Indirect transmission of porcine epidemic diarrhea virus (PEDV) ensues when susceptible animals contact PEDV-contaminated fomite materials. Although the survival of PEDV under various pHs and temperatures has been studied, virus stability on different fomite surfaces under varying temperature conditions has not been explored. Hence, we evaluated the survival of PEDV on inanimate objects routinely used on swine farms such as styrofoam, rubber, plastic, coveralls, and other equipment. The titer of infectious PEDV at 4 °C decreased by only 1 to 2 log during the first 5 days, and the virus was recoverable for up to 15 days on Styrofoam, aluminum, Tyvek® coverall, cloth, and plastic. However, viral titers decreased precipitously when stored at room temperature; no virus was detectable after one day on all materials tested. A more sensitive immunoplaque assay was able to detect virus from Styrofoam, metal, and plastic at 20 days post application, representing a 3-log loss of input virus on fomite materials. Recovery of infectious PEDV from Tyvek® coverall and rubber was above detection limit at 20 days. Our findings indicate that the type of fomite material and temperatures impact PEDV stability, which is important in understanding the nuances of indirect transmission and epidemiology of PEDV.
PRRS virus can be detected in the environment of the farrowing house (surfaces and air) and on the udder skin of lactating sows. However, PRRSV detection in the environment decreases as time after an outbreak increases.
PRRSV was not detected in the environment after 4 months of an outbreak
Role of environmental PRRSV in the transmission of the disease is still unknown.

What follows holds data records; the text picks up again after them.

theorem sext32_remSigned : sext32 (remSigned x y) = if y.toNat = 0 then sextVal 32 x.toNat
    else if x.toNat = 0x80000000 ∧ y.toNat = 0xffffffff then 0
    else BitVec.ofInt 64 ((signedVal 32 x.toNat).tmod (signedVal 32 y.toNat)) := by
  simp only [remSigned, toNat_eq_zero_iff, overflow32_iff]
  split_ifs with h0 ho
  · exact (sextVal_toNat_eq_sext32 x).symm
  · rfl
  · rw [sext32_eq_ofInt_toInt, auSmod_eq_srem x h0, BitVec.toInt_srem, signedVal_toNat (by decide),
      signedVal_toNat (by decide)]

theorem sext32_remUnsigned : sext32 (remUnsigned x y) =
    if y.toNat = 0 then sextVal 32 x.toNat else sextVal 32 (x.toNat % y.toNat) := by
  simp only [remUnsigned, ← toNat_eq_zero_iff]
  split_ifs with h0
  · exact (sextVal_toNat_eq_sext32 x).symm
  · rw [← sextVal_toNat_eq_sext32, toNat_auMod, if_neg h0]

end

/-! ## The statements -/

/-- Settles O46: each multiply is encoded as its row of the table, and it retires the low half, the high half or the
sign-extended low word of the exact product. -/
theorem multiplies : Obligations.Multiplies := fun _ _ _ _ =>
  ⟨.of_row "MUL" (by decide) rfl rfl rfl, .of_retire rfl (ofNat_mul_eq_auMul ..),
    .of_row "MULH" (by decide) rfl rfl rfl, .of_retire rfl (ofInt_div_pow_eq_highHalf _),
    .of_row "MULHSU" (by decide) rfl rfl rfl, .of_retire rfl (ofInt_div_pow_eq_highHalf _),
    .of_row "MULHU" (by decide) rfl rfl rfl, .of_retire rfl (ofNat_mul_div_pow_eq_highHalf ..),
    .of_row "MULW" (by decide) rfl rfl rfl,
    .of_retire rfl (by rw [sextVal_mod_eq_sextN (by decide) (by decide), ofNat_mul_eq_auMul])⟩

/-- Settles O47: each divide is encoded as its row of the table, and it retires the quotient or the remainder. -/
theorem divides : Obligations.Divides := fun _ _ _ _ =>
  ⟨.of_row "DIV" (by decide) rfl rfl rfl, .of_retire rfl (quotSigned_eq ..).symm,
    .of_row "DIVU" (by decide) rfl rfl rfl, .of_retire rfl (quotUnsigned_eq ..).symm,
    .of_row "REM" (by decide) rfl rfl rfl, .of_retire rfl (remSigned_eq ..).symm,
    .of_row "REMU" (by decide) rfl rfl rfl, .of_retire rfl (remUnsigned_eq ..).symm⟩

/-- Settles O48: each divide is encoded as its row of the table, and it retires the sign-extended quotient or remainder
of the low words. -/
theorem dividesWord : Obligations.DividesWord := by
  intro s rd rs1 rs2
  rw [← toNat_low32, ← toNat_low32]
  exact
    ⟨.of_row "DIVW" (by decide) rfl rfl rfl, .of_retire rfl (sext32_quotSigned ..).symm,
      .of_row "DIVUW" (by decide) rfl rfl rfl, .of_retire rfl (sext32_quotUnsigned ..).symm,
      .of_row "REMW" (by decide) rfl rfl rfl, .of_retire rfl (sext32_remSigned ..).symm,
      .of_row "REMUW" (by decide) rfl rfl rfl, .of_retire rfl (sext32_remUnsigned ..).symm⟩

end Sys2Proof.Machine
end

section
/-! SUPPORT. The state codec (spec/49_step_codec_witness.md R350 to R352): where each field stands in the 362 bytes, the
checks of `DECODE_STATE` and the state it leaves, that decoding the encoding of a valid state gives that state back, and
that nothing but `DECODE_STATE` changes the load reservation (R292). -/

namespace Sys2Proof.Machine

/-! ## The fields of the encoding (R350) -/

theorem slice_whole {b : List Byte} {n : Nat} (h : b.length = n) : slice b 0 n = b := List.take_of_length_le h.le

section
variable (H : HashFn) (s : State)

theorem slice_encodeState_root : slice (encodeState H s) 0 32 = (root H s.mem).toList := by
  simp [encodeState, slice_zero_append]

theorem slice_encodeState_preimageKey : slice (encodeState H s) 32 32 = s.preimageKey.toList := by
  simp [encodeState, slice_append_of_length_le, slice_zero_append]

theorem slice_encodeState_preimageOffset : slice (encodeState H s) 64 8 = be64 s.preimageOffset := by
  simp [encodeState, slice_append_of_length_le, slice_zero_append]

theorem slice_encodeState_pc : slice (encodeState H s) 72 8 = be64 s.pc := by
  simp [encodeState, slice_append_of_length_le, slice_zero_append]

theorem getElem?_encodeState_exitCode : (encodeState H s)[80]? = some s.exitCode := by
  simp [encodeState]

theorem getElem?_encodeState_exited : (encodeState H s)[81]? = some (if s.exited then 1 else 0) := by
  simp [encodeState]

theorem slice_encodeState_heap : slice (encodeState H s) 90 8 = be64 s.heap := by
  simp [encodeState, slice_append_of_length_le, slice_cons_succ, slice_zero_append]

theorem slice_encodeState_loadReservation : slice (encodeState H s) 98 8 = be64 s.loadReservation := by
  simp [encodeState, slice_append_of_length_le, slice_cons_succ, slice_zero_append]

theorem slice_encodeState_reg (r : Reg) : slice (encodeState H s) (106 + 8 * r.toNat) 8 = be64 (s.readReg r) := by
  have hr : (List.range 32)[r.toNat]? = some r.toNat := List.getElem?_range r.isLt
  have hblock := slice_flatMap_blocks (fun i => length_be64 (s.readReg (BitVec.ofNat 5 i))) hr (start := 0) (n := 8)
    le_rfl
  rw [Nat.add_zero, Nat.mul_comm, slice_whole (length_be64 _), BitVec.ofNat_toNat, BitVec.setWidth_eq] at hblock
  rw [← hblock, encodeState, slice_append_of_length_le (by simp)]
  simp

end

/-! ## The checks of `DECODE_STATE` (R351) -/

/-- The state an accepted string leaves: every field but the memory from its place, and the port as it was (R351). -/
def State.decodedFrom (s : State) (b : List Byte) : State :=
  { s with
    preimageKey := bytes32 (slice b 32 32)
    preimageOffset := beWord (slice b 64 8)
    pc := beWord (slice b 72 8)
    exitCode := b.getD 80 0
    exited := b.getD 81 0 == 1
    stepCount := beWord (slice b 82 8)
    heap := beWord (slice b 90 8)
    loadReservation := beWord (slice b 98 8)
    regs := decodeRegs b }

/-- The checks as the statements write them. -/
theorem decodeState_eq (H : HashFn) (b : List Byte) (s : State) :
    decodeState H b s =
      if b.length ≠ 362 then .error (.codecError .length)
      else if ¬(b.getD 81 0 = 0 ∨ b.getD 81 0 = 1) then .error (.codecError .exitedFlag)
      else if b.getD 81 0 = 0 ∧ b.getD 80 0 ≠ 0 then .error (.codecError .exitCodeWithoutExited)
      else if slice b 106 8 ≠ List.replicate 8 0 then .error (.codecError .x0NotZero)
      else if (b.getD 79 0).toNat % 4 ≠ 0 then .error (.codecError .pcMisaligned)
      else if slice b 0 32 ≠ (root H s.mem).toList then .error (.codecError .memoryRootMismatch)
      else .ok (s.decodedFrom b) := by
  simp only [not_or]
  rfl

section
variable {H : HashFn} {b : List Byte} {s : State}

theorem decodeState_of_checks (hl : b.length = 362) (hflag : b.getD 81 0 = 0 ∨ b.getD 81 0 = 1)
    (hcode : ¬(b.getD 81 0 = 0 ∧ b.getD 80 0 ≠ 0)) (hx0 : slice b 106 8 = List.replicate 8 0)
    (hpc : (b.getD 79 0).toNat % 4 = 0) (hroot : slice b 0 32 = (root H s.mem).toList) :
    decodeState H b s = .ok (s.decodedFrom b) := by
  rw [decodeState_eq, if_neg (not_not_intro hl), if_neg (not_not_intro hflag), if_neg hcode, if_neg (not_not_intro hx0),
    if_neg (not_not_intro hpc), if_neg (not_not_intro hroot)]

end

theorem exec_cmdDecodeState_error {b : List Byte} {s : State} {f : Fault} (h : decodeState Config.hash b s = .error f) :
    exec (.cmdDecodeState b) s = .fault f := by
  change orRaise (decodeState Config.hash b s) _ = _
  rw [h]; rfl

theorem exec_cmdDecodeState_ok {b : List Byte} {s t : State} (h : decodeState Config.hash b s = .ok t) :
    exec (.cmdDecodeState b) s = .next (t.answer .ok) := by
  change orRaise (decodeState Config.hash b s) _ = _
  rw [h]; rfl

/-! ## The fields of the decoded state (R351) -/

theorem toList_bytes32 {b : List Byte} (h : b.length = 32) : (bytes32 b).toList = b := by
  apply List.ext_getElem (by simp [h])
  intro k h1 h2
  simp [bytes32, h2]

theorem bytes32_toList (x : Bytes32) : bytes32 x.toList = x :=
  Vector.toList_inj.1 (toList_bytes32 x.length_toList)

theorem beNat_lt (b : List Byte) : beNat b < 256 ^ b.length := by simpa [beNat] using leNat_lt b.reverse

/-- A word holds the number of 8 bytes of a string. -/
theorem toNat_beWord_slice {b : List Byte} {start : Nat} (h : start + 8 ≤ b.length) :
    (beWord (slice b start 8)).toNat = bigEndianAt b start 8 := by
  have hlt := beNat_lt (slice b start 8)
  rw [length_slice h] at hlt
  rw [bigEndianAt_eq_beNat, beWord, BitVec.toNat_ofNat]
  exact Nat.mod_eq_of_lt hlt

theorem getElem_decodeRegs (b : List Byte) {i : Nat} (hi : i < 32) :
    (decodeRegs b)[i] = if i = 0 then 0 else beWord (slice b (106 + 8 * i) 8) := by
  simp [decodeRegs]

section
variable {s : State} {b : List Byte}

In this study, udder and surface wipes as well as particle deposition wipes were collected both at processing and at weaning, starting 2 weeks after the PRRSV outbreak.
Results showed that PRRSV was detected at processing up to 14 weeks after the outbreak in surfaces and udder skin of lactating sows. At weaning, PRRSV was detected up to 17 weeks post-outbreak using udder skin wipes. The number of positive samples decreased over time and the Ct values of the positive samples increased over time indicating a decrease in infection load overtime. Detection of airborne particle deposition positive samples followed a similar pattern to those of the crate surfaces and udder wipes. Virus could be isolated and sequenced from all sample types.
Udder skin and environment may play a role in the transmission and maintenance of PRRSV in piglets in breeding herds; however further research is needed to validate this observation.